# Events silver

Checks to be performed:
- Primary key is unique
- Foreign key refers to existing team
- Time information can be correctly converted to Timestamp type
- Logic checks (start date is not after end data, coordinates are not half-inserted)

Enrichment: 
- Date information extracted from start/end timestamp.
- Place information extracted by latitude and longitude

Data is to be stored in SCD2 table; the assumption here (simplicistic, but just to give a sample of data writing), is that if a line gets updated in the source database it a new copy of it will be created, so it is possible to keep full track of how and how many times an event has been updated.
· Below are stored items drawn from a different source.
-- ==== Sys2Proof/Laws/Parsing.lean ====
section
/-! SUPPORT. Everything Parse() can do (42_serdes.md R194 to R198): it reads a serialized tree that fits, or it ends with
TRUNCATED, BAD_SYMBOL or TREE_OVERFLOW, or it waits on an open input; it never meets a broken memory. -/

namespace Sys2Proof.Machine

theorem bits_split {s : Bits} {n : Nat} (h : n ≤ s.length) : ∃ b r, s = b ++ r ∧ b.length = n :=
  ⟨s.take n, s.drop n, (List.take_append_drop n s).symm, by simp [h]⟩

theorem alloc_cases (nd : Node) (s : State) :
    (s.nodes.length < 513 ∧
      alloc nd s = .ok (BitVec.ofNat 10 s.nodes.length) { s with nodes := s.nodes ++ [nd] }) ∨
    (513 ≤ s.nodes.length ∧ alloc nd s = .error (.raise .treeOverflow) s) := by
  by_cases h : Config.maxNodes ≤ s.nodes.length
  · exact .inr ⟨h, by simp [alloc, h]⟩
  · exact .inl ⟨by simpa [Config.maxNodes] using h, by simp [alloc, h]⟩

/-- What a run of Parse() comes to. -/
inductive ParseEnd (s : State) : EStateM.Result Stop State NodeIdx → Prop where
  /-- It read a tree and allocated its records in preorder. -/
  | tree (t : Tree) (rest : Bits) (u : State) (hin : s.inp = t.bits ++ rest) (hcap : s.nodes.length + t.size ≤ 513)
      (hu : Streamed s u t.bits.length rest []) :
      ParseEnd s (.ok (BitVec.ofNat 10 s.nodes.length) { u with nodes := s.nodes ++ t.records s.nodes.length })
  /-- It ended with an error of the stream, or stopped to wait; the records there were are still there. -/
  | stop (e : Stop) (u : State) (more : List Node) (n : Nat) (taken rest : Bits) (hin : s.inp = taken ++ rest)
      (he : e = .raise .truncated ∧ s.inClosed = true ∨ e = .raise .badSymbol ∨ e = .raise .treeOverflow ∨
        e = .wait ∧ s.inClosed = false)
      (hn : taken.length = n) (hcap : s.nodes.length + more.length ≤ 513) (hu : Streamed s u n rest []) :
      ParseEnd s (.error e { u with nodes := s.nodes ++ more })

theorem ParseEnd.stop_here {s u : State} {e : Stop} {n : Nat} {taken rest : Bits} (hin : s.inp = taken ++ rest)
    (he : e = .raise .truncated ∧ s.inClosed = true ∨ e = .raise .badSymbol ∨ e = .raise .treeOverflow ∨
      e = .wait ∧ s.inClosed = false)
    (hn : taken.length = n) (hcap : s.nodes.length ≤ 513) (hu : Streamed s u n rest []) : ParseEnd s (.error e u) := by
  have := ParseEnd.stop e u [] n taken rest hin he hn (by simpa using hcap) hu
  have hnu := hu.nodes
  rwa [List.append_nil, ← hnu] at this

/-- Parse() from a node memory with room, with fuel enough. -/
theorem parse_ends : ∀ (fuel : Nat) (s : State), 514 ≤ fuel + s.nodes.length → s.nodes.length ≤ 513 →
    ParseEnd s (parse fuel s) := by
  intro fuel
  induction fuel with
  | zero => intro s h1 h2; omega
  | succ k ih =>
    intro s hf hcap
    rw [parse]
    rcases readBits_cases 1 s with ⟨hlen, hr⟩ | ⟨hlen, hc, hr⟩ | ⟨hlen, hc, hr⟩
    · obtain ⟨b, r, hs, hb⟩ := bits_split hlen
      obtain ⟨x, rfl⟩ : ∃ x, b = [x] := List.length_eq_one_iff.mp hb
      obtain ⟨u, hu, h1⟩ := readBits_streamed (n := 1) (b := [x]) (s := s) hs rfl
      rw [Cmd.bind_of_ok hu]
      have hnu := h1.nodes
      cases x with
      | false =>
        have e : natOfBits [false] = 0 := by decide
        simp only [e, if_true]
        rcases alloc_cases (.int Config.nil Config.nil 0) u with ⟨hroom, ha⟩ | ⟨hfull, ha⟩
        · rw [Cmd.bind_of_ok ha]
          obtain ⟨i1, o1, rfl, hi1, ho1⟩ := h1
          have hl := ih _ (show 514 ≤ k + ({ s with
              inp := r, inBits := i1, out := s.out ++ ([] : Bits).drop s.outEarly
              outEarly := s.outEarly - ([] : Bits).length, outBits := o1
              nodes := s.nodes ++ [.int Config.nil Config.nil 0] } : State).nodes.length by simp; omega)
            (by simp; simp at hroom; omega)
          simp only at hl hroom ⊢
          generalize hrl : parse k _ = resl at hl ⊢
          cases hl with
          | tree tl restl ul hinl hcapl hul =>
            rw [Cmd.bind_of_ok hrl]
            simp only at hinl hcapl
            obtain ⟨i2, o2, rfl, hi2, ho2⟩ := hul
            have hr' := ih _ (show 514 ≤ k + ({ s with
                inp := restl, inBits := i2, out := s.out ++ ([] : Bits).drop s.outEarly
                outEarly := s.outEarly - ([] : Bits).length, outBits := o2
                nodes := (s.nodes ++ [.int Config.nil Config.nil 0]) ++ tl.records (s.nodes.length + 1) }
                : State).nodes.length by simp; omega)
              (by simp at hcapl ⊢; omega)
            simp only [List.length_append, List.length_singleton, List.drop_nil, List.append_nil, List.length_nil,
              Nat.sub_zero] at hr' ⊢
            generalize hrr : parse k _ = resr at hr' ⊢
            cases hr' with
            | tree tr restr ur hinr hcapr hur =>
              have hrr' : parse k _ = _ := hrr
              rw [Cmd.bind_of_ok hrr']
              obtain ⟨i3, o3, rfl, hi3, ho3⟩ := hur
              simp only at hinr hcapr
              have hidx : (BitVec.ofNat 10 s.nodes.length).toNat = s.nodes.length := by
                rw [BitVec.toNat_ofNat]; exact Nat.mod_eq_of_lt (by omega)
              have := ParseEnd.tree (s := s) (.node tl tr) restr
                { s with inp := restr, inBits := i3, outBits := o3 }
                (by rw [hs, hinl, hinr]; simp [Tree.bits])
                (by simp [Tree.size] at hcapl hcapr ⊢; omega)
                ⟨i3, o3, by simp, ((hi1.step hi2).step hi3).of_eq (by simp [Tree.bits]; omega),
                  ((ho1.step ho2).step ho3).of_eq (by simp)⟩
              simpa [setNode, hidx, Tree.records, Nat.add_assoc, Nat.add_comm 1 tl.size] using this
            | stop e ur more n taken rest hinr he hn hcapr hur =>
              have hrr' : parse k _ = _ := hrr
              rw [Cmd.bind_of_error hrr']
              obtain ⟨i3, o3, rfl, hi3, ho3⟩ := hur
              simp only at hinr he hcapr
              have := ParseEnd.stop (s := s) e { s with inp := rest, inBits := i3, outBits := o3 }
                (.int Config.nil Config.nil 0 :: (tl.records (s.nodes.length + 1) ++ more))
                (1 + (tl.bits.length + n)) (false :: (tl.bits ++ taken)) rest
                (by rw [hs, hinl, hinr]; simp) he (by simp [hn]; omega)
                (by simp at hcapr ⊢; omega)
                ⟨i3, o3, by simp, ((hi1.step hi2).step hi3).of_eq (by omega), ((ho1.step ho2).step ho3).of_eq (by simp)⟩
              simpa using this
          | stop e ul more n taken rest hinl he hn hcapl hul =>
            rw [Cmd.bind_of_error hrl]
            obtain ⟨i2, o2, rfl, hi2, ho2⟩ := hul
            simp only at hinl he hcapl
            have := ParseEnd.stop (s := s) e { s with inp := rest, inBits := i2, outBits := o2 }
              (.int Config.nil Config.nil 0 :: more) (1 + n) (false :: taken) rest
              (by rw [hs, hinl]; simp) he (by simp [hn]; omega)
              (by simp at hcapl ⊢; omega)
              ⟨i2, o2, by simp, (hi1.step hi2).of_eq (by omega), (ho1.step ho2).of_eq (by simp)⟩
            simpa using this
        · rw [Cmd.bind_of_error ha]
          exact ParseEnd.stop_here hs (.inr (.inr (.inl rfl))) rfl hcap h1
      | true =>
        have e : natOfBits [true] ≠ 0 := by decide
        simp only [e, if_false]
        rcases readBits_cases 9 u with ⟨hlen9, hr9⟩ | ⟨hlen9, hc9, hr9⟩ | ⟨hlen9, hc9, hr9⟩
        · obtain ⟨b9, r9, hs9, hb9⟩ := bits_split hlen9
          obtain ⟨v, hv, h2⟩ := readBits_streamed (n := 9) (s := u) hs9 hb9
          rw [Cmd.bind_of_ok (show readBits Config.symBits u = _ from hv)]
          have h12 := h1.trans h2
          have hr : r = b9 ++ r9 := by rw [← h1.inp, hs9]
          by_cases hsym : natOfBits b9 < 257
          · simp only [hsym, dite_true]
            rcases alloc_cases (.leaf ⟨natOfBits b9, hsym⟩ 0) v with ⟨hroom, ha⟩ | ⟨hfull, ha⟩
            · rw [ha, h12.nodes]
              rw [h12.nodes] at hroom
              have hb : bitsOfNat 9 (natOfBits b9) = b9 := by rw [← hb9]; exact bitsOfNat_natOfBits b9
              exact ParseEnd.tree (s := s) (.leaf ⟨natOfBits b9, hsym⟩) r9 v
                (by rw [hs, hr]; simp [Tree.bits, hb]) (by simp [Tree.size]; omega)
                (by simpa [Tree.bits, Nat.add_comm] using h12)
            · rw [ha]
              exact ParseEnd.stop_here (taken := [true] ++ b9) (by rw [hs, hr]; simp)
                (.inr (.inr (.inl rfl))) (by simp [hb9]) hcap h12
          · simp only [hsym, dite_false, raise_apply]
            exact ParseEnd.stop_here (taken := [true] ++ b9) (by rw [hs, hr]; simp)
              (.inr (.inl rfl)) (by simp [hb9]) hcap h12
        · rw [Cmd.bind_of_ok (show readBits Config.symBits u = _ from hr9)]
          exact ParseEnd.stop_here hs (.inl ⟨rfl, by rw [← h1.inClosed]; exact hc9⟩) rfl hcap h1
        · rw [Cmd.bind_of_error (show readBits Config.symBits u = _ from hr9)]
          exact ParseEnd.stop_here hs (.inr (.inr (.inr ⟨rfl, by rw [← h1.inClosed]; exact hc9⟩))) rfl hcap h1
    · rw [Cmd.bind_of_ok hr]
      exact ParseEnd.stop_here (taken := []) rfl (.inl ⟨rfl, hc⟩) rfl hcap (Streamed.refl s)
    · rw [Cmd.bind_of_error hr]
      exact ParseEnd.stop_here (taken := []) rfl (.inr (.inr (.inr ⟨rfl, hc⟩))) rfl hcap (Streamed.refl s)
N.B. In UC primary and foreign keys can also be enforced directly on the tables, but then the write operation fails or succeed altogether, with this approach it would be possible to identify single rows that dont satisfy the conditions; the natural evolution of this could be a DLT implementation. As mentioned in the data quality module, the next improvement for this would be using DBX programmaticaly.

In [0]:
pip install geopy

In [0]:
from modules.geo_info import enrich_geography_by_coordinates
from modules.data_quality import (check_data_quality_id,
                                  check_data_quality_foreign_keys,
                                  check_data_quality_timestamps,
                                  check_data_quality_events_table)
from modules.enrichment  import create_integer_datekeys
from modules.write import (add_scd2_columns,
                           identify_lines_SCD2,
                           deactivate_rows_SCD2,
                           append_df_to_table)


In [0]:
dbutils.widgets.text("env", "dev")

In [0]:
environment = dbutils.widgets.get('env')
catalog = "use_case_" + environment
source_schema = "bronze_layer"
target_schema = "silver_layer"

source_table = "events"
target_table = "events_refined"
teams_cross_ref_table = "teams_refined"

source_table_reference = catalog + "." + source_schema + "." +  source_table
target_table_reference = catalog + "." + target_schema + "." + target_table
teams_cross_ref_table_reference = catalog + "." + target_schema + "." + teams_cross_ref_table

In [0]:
# source_catalog = "hive_metastore"
# source_schema = "default"
# source_table_name = "events"

# target_catalog = "hive_metastore"
# target_schema = "default"
# target_table_name = "events_silver"
# cross_check_table_name = "teams_silver"

# source_table_reference = source_catalog + "." + source_schema + "." +  source_table_name
# target_table_reference = target_catalog + "." + target_schema + "." + target_table_name
# teams_cross_ref_table_reference = target_catalog + "." + target_schema + "." + cross_check_table_name

In [0]:
events_df = spark.table(source_table_reference)
teams_df = spark.table(teams_cross_ref_table_reference)
target_table_df = spark.table(target_table_reference)

In [0]:
events_df, bad_formed_df = check_data_quality_id(events_df,"event_id")

In [0]:
check_list = [{"foreign_key_column":"team_id",
              "cross_check_table": teams_df,
              "cross_check_primary_key_column": "team_id"}]
events_df, bad_formed_df = check_data_quality_foreign_keys(events_df, check_list)

In [0]:
events_df, bad_formed_df = check_data_quality_timestamps(events_df,["event_start","event_end","created_at"],"event_id")

In [0]:
events_df, bad_formed_df = check_data_quality_events_table(events_df)

1 row has wrong start/end dates in this table. At the moment the poor quality rows are identified, different possible solutions could be implemented to manage them; a possibility is  collecting all bad quality rows from every table in one refresh cycle and save them in a table for further analysis.

In [0]:
bad_formed_df.display()

In [0]:
events_df = enrich_geography_by_coordinates(events_df, use_api=False)

In [0]:
events_df = create_integer_datekeys(events_df,["event_start","event_end","created_at"])

In [0]:
events_df = add_scd2_columns(events_df, "created_at")

In [0]:
new_and_updated_df, to_be_deactivated_df = identify_lines_SCD2(events_df,target_table_df,["event_id"])

In [0]:
deactivate_rows_SCD2(spark,new_and_updated_df, to_be_deactivated_df, target_table_reference, ["event_id"])

In [0]:
append_df_to_table(new_and_updated_df, target_table_reference)